Anyway enough of our office politics. It's certainly a very worthwhile second LP from this worldly four piece. The title track is spot on excellent showcasinthe kind of dark mysterious indie rock with weird chord changes that Deerhunter don't make anymore. 'Uranium' is a electronic krauty piece that recalls Broadcast and later era Portishead with a motorik groove and some deeply odd vocals drifting over the top. 'Pale Fear' kind of melts these two sounds together with scratchy guitar competing with unusual drum textures and a big fat synth slathered over. Production is split between MJ (Hookworms) and Stu Matthews (Beak) and if that doesn't give you an idea of where this is coming from, nothing will.
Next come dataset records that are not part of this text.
/-- Settles O44: RING_START goes ahead exactly when it is legal, and then acts on each member by `State.ringMember`. -/
theorem ringStartFollowsItsRule : Obligations.RingStartFollowsItsRule := by
  unfold Obligations.RingStartFollowsItsRule
  intro s
  refine ⟨fun hr => hostStep_busy hr nofun, fun hn hbad => ?_, fun hn hN hidle => ⟨s.ringStarted.insts, ?_,
    fun j m v hj hm hv => ?_, fun j hj => State.ringStarted_outside hj⟩⟩
  · rw [hostStep_ringStart hn, if_neg fun hlegal => ?_]
    obtain ⟨hN, hidle⟩ := s.ringStartLegal_iff.1 hlegal
    rcases hbad with hbad | ⟨j, m, hj, hm, ha⟩
    · exact hbad hN
    · simp [hidle j m hj hm] at ha
  · rw [hostStep_ringStart hn, if_pos (s.ringStartLegal_iff.2 ⟨hN, hidle⟩)]
    rfl
  · rw [State.ringStarted_get, hm, Option.map_some, State.ringMember_inside hj, List.getD_eq_getElem?_getD, hv,
      Option.getD_some]
    rfl

/-! ### Resuming a member (60_exceptions.md R344) -/

theorem Instance.resume_of_startable {m : Instance} (ha : m.active = false)
    (hs : m.state = .running ∨ m.state = .suspendedOnInput) : m.resume = (m.start, .started) := by
  rcases hs with hs | hs
  · simp [Instance.resume, Instance.start, ha, hs]
  · exact Instance.resume_suspended hs ha

/-! ### The scheduler's step, case by case (60_exceptions.md R344) -/

theorem State.schedulerStep_idle {s : State} (hr : s.rstate ≠ .running) : s.schedulerStep = .next s := by
  rw [State.schedulerStep, if_neg hr]

section
variable {s : State} {m : Instance} (hr : s.rstate = .running) (hm : s.insts[s.ringCur]? = some m)
include hr hm

theorem State.schedulerStep_issue (hp : s.rphase = .issue) :
    s.schedulerStep =
      if m.state = .halted then .next { s with rphase := .collect }
      else if m.iq.length = s.cfg.inDepth then
        .next { s with rstate := .faulted, rfault := .inputFull, ringFaultInst := s.ringCur }
      else .next { s.setInst s.ringCur (m.pushInput s.carried).resume.1 with rphase := .collect } := by
  have hstep : s.schedulerStep = s.ringIssue := by rw [State.schedulerStep, if_pos hr, hp]
  rw [hstep, State.ringIssue, State.onInst_some hm]

theorem State.schedulerStep_collect (hp : s.rphase = .collect) :
    s.schedulerStep =
      if m.active then .next s
      else if m.state = .faulted then
        .next { s with rstate := .faulted, rfault := .instanceFault, ringFaultInst := s.ringCur }
      else .next (s.ringPop m).ringAdvance := by
  have hstep : s.schedulerStep = s.ringCollect := by rw [State.schedulerStep, if_pos hr, hp]
  rw [hstep, State.ringCollect, State.onInst_some hm]

end

/-! ### The end of a visit (60_exceptions.md R344, R345, R348) -/

@[simp] theorem State.ringPop_ringN (s : State) (m : Instance) : (s.ringPop m).ringN = s.ringN := by
  rcases s.ringPop_cases m with ⟨-, e⟩ | ⟨v, rest, -, e⟩ <;> rw [e]
  rfl

@[simp] theorem State.ringPop_ringCur (s : State) (m : Instance) : (s.ringPop m).ringCur = s.ringCur := by
  rcases s.ringPop_cases m with ⟨-, e⟩ | ⟨v, rest, -, e⟩ <;> rw [e]
  rfl

@[simp] theorem State.ringPop_rfault (s : State) (m : Instance) : (s.ringPop m).rfault = s.rfault := by
  rcases s.ringPop_cases m with ⟨-, e⟩ | ⟨v, rest, -, e⟩ <;> rw [e]
  rfl

theorem State.ringPop_insts (s : State) (m : Instance) :
    (s.ringPop m).insts = s.insts ∨ (s.ringPop m).insts = s.insts.set s.ringCur m.popOutput := by
  rcases s.ringPop_cases m with ⟨-, e⟩ | ⟨v, rest, -, e⟩ <;> rw [e]
  · exact .inl rfl
  · exact .inr rfl

/-- Collecting an output touches no other instance than the one visited. -/
theorem State.ringPop_other {s : State} {j : Nat} (hj : j ≠ s.ringCur) (m : Instance) :
    (s.ringPop m).insts[j]? = s.insts[j]? := by
  rcases s.ringPop_insts m with e | e <;> rw [e]
  exact List.getElem?_set_ne (Ne.symm hj)

/-- Collecting an output leaves the member visited as it was or without its oldest output. -/
theorem State.ringPop_visited {s : State} {m n : Instance} (hm : s.insts[s.ringCur]? = some m)
    (hn : (s.ringPop m).insts[s.ringCur]? = some n) : n = m ∨ n = m.popOutput := by
  rcases s.ringPop_insts m with e | e <;> rw [e] at hn
  · exact .inl (Option.some.inj (hn.symm.trans hm))
  · exact .inr (Option.some.inj (hn.symm.trans (State.setInst_same hm _)))

/-- Whether every member is HALTED depends on the members' STATE alone. -/
theorem State.ringAllHalted_congr {s t : State} (hN : t.ringN = s.ringN)
    (h : ∀ j, j < s.ringN → (t.insts[j]?).map Instance.state = (s.insts[j]?).map Instance.state) :
    t.ringAllHalted = s.ringAllHalted := by
  have hall (u : State) : u.ringAllHalted =
      ((u.insts.take u.ringN).map Instance.state).all fun x => decide (x = .halted) := by
    rw [State.ringAllHalted, List.all_map]
    rfl
  have hmap : (t.insts.take s.ringN).map Instance.state = (s.insts.take s.ringN).map Instance.state := by
    refine List.ext_getElem? fun j => ?_
    rw [List.getElem?_map, List.getElem?_map, List.getElem?_take, List.getElem?_take]
    split
    · exact h j ‹_›
    · rfl
  rw [hall, hall, hN, hmap]

/-- Collecting an output changes no STATE. -/
theorem State.ringPop_ringAllHalted {s : State} {m : Instance} (hm : s.insts[s.ringCur]? = some m) :
    (s.ringPop m).ringAllHalted = s.ringAllHalted := by
  refine State.ringAllHalted_congr (s.ringPop_ringN m) fun j _ => ?_
  by_cases hj : j = s.ringCur
  · subst hj
    rcases s.ringPop_insts m with e | e <;> rw [e]
    rw [List.getElem?_set_self (List.getElem?_eq_some_iff.1 hm).1, hm]
    rfl
  · rw [State.ringPop_other hj]

@[simp] theorem State.ringAdvance_insts (s : State) : s.ringAdvance.insts = s.insts := by
  rcases s.ringAdvance_cases with ⟨-, e⟩ | ⟨-, e⟩ <;> rw [e]

theorem State.ringAdvance_done {s : State} (h : s.ringAllHalted = true) : s.ringAdvance = { s with rstate := .done } :=
  if_pos h

theorem State.ringAdvance_next {s : State} (h : s.ringAllHalted ≠ true) :
    s.ringAdvance = { s with ringCur := (s.ringCur + 1) % s.ringN, rphase := .issue } :=
  if_neg h

/-- Settles O45: each case is one of the two equations of the scheduler's step; what COLLECT pops changes no STATE, so
that DONE is decided on the members as they were. -/
theorem ringVisitFollowsItsRule : Obligations.RingVisitFollowsItsRule := by
  unfold Obligations.RingVisitFollowsItsRule
  intro s m hr hm
  refine ⟨fun hp => ⟨fun hh => ?_, fun hh hl => ?_, fun ha hs hl => ?_⟩,
    fun hp => ⟨fun ha => ?_, fun ha hf => ?_, fun ha hf => ⟨s.ringPop m, fun hq => ?_, fun v rest hq => ?_,
      fun hall => ?_, fun ⟨j, n, hj, hn, hne⟩ => ?_⟩⟩⟩
  · rw [State.schedulerStep_issue hr hm hp, if_pos hh]
  · rw [State.schedulerStep_issue hr hm hp, if_neg hh, if_pos hl]
  · have hh : m.state ≠ .halted := by rcases hs with hs | hs <;> simp [hs]
    rw [State.schedulerStep_issue hr hm hp, if_neg hh, if_neg hl,
      Instance.resume_of_startable (m := m.pushInput _) ha hs]
    rfl
  · rw [State.schedulerStep_collect hr hm hp, if_pos ha]
  · rw [State.schedulerStep_collect hr hm hp, ha, if_neg Bool.false_ne_true, if_pos hf]
  · rw [State.ringPop, hq]
  · rw [State.ringPop, hq, Instance.popOutput, hq, List.tail_cons]
  · rw [State.schedulerStep_collect hr hm hp, ha, if_neg Bool.false_ne_true, if_neg hf, State.ringAdvance_done]
    rw [State.ringPop_ringAllHalted hm]
    exact s.ringAllHalted_iff.2 hall
  · rw [State.schedulerStep_collect hr hm hp, ha, if_neg Bool.false_ne_true, if_neg hf, State.ringAdvance_next,
      State.ringPop_ringCur, State.ringPop_ringN]
    rw [State.ringPop_ringAllHalted hm]
    exact fun hall => hne (s.ringAllHalted_iff.1 hall j n hj hn)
In fact having listened to the album in it's entirety Deerhunter are constantly the reference point. Thing is - His Clancyness also do those plodding ballads Deerhunter have made their speciality over recent years as well as the thrilling visceral rock. The upbeat moments are what I like best here, other than the aforementioned album highlight title track, 'Xerox Mode' is also a propulsive slab of indie rock with a few Women influences and closer 'Only One' has the Neu-ish kraut pulse. Of the less speedy tracks I like His Clancyness when they are stranger as on the muffled distorted mystery pop of 'Nausea' that wavers and tumbles as if being played in a rowing boat.
His Clancyness are a deeply odd proposition unafraid of some rather jarring chord changes and oddball vocals. They make inventive indie rock that very often hits pay dirt.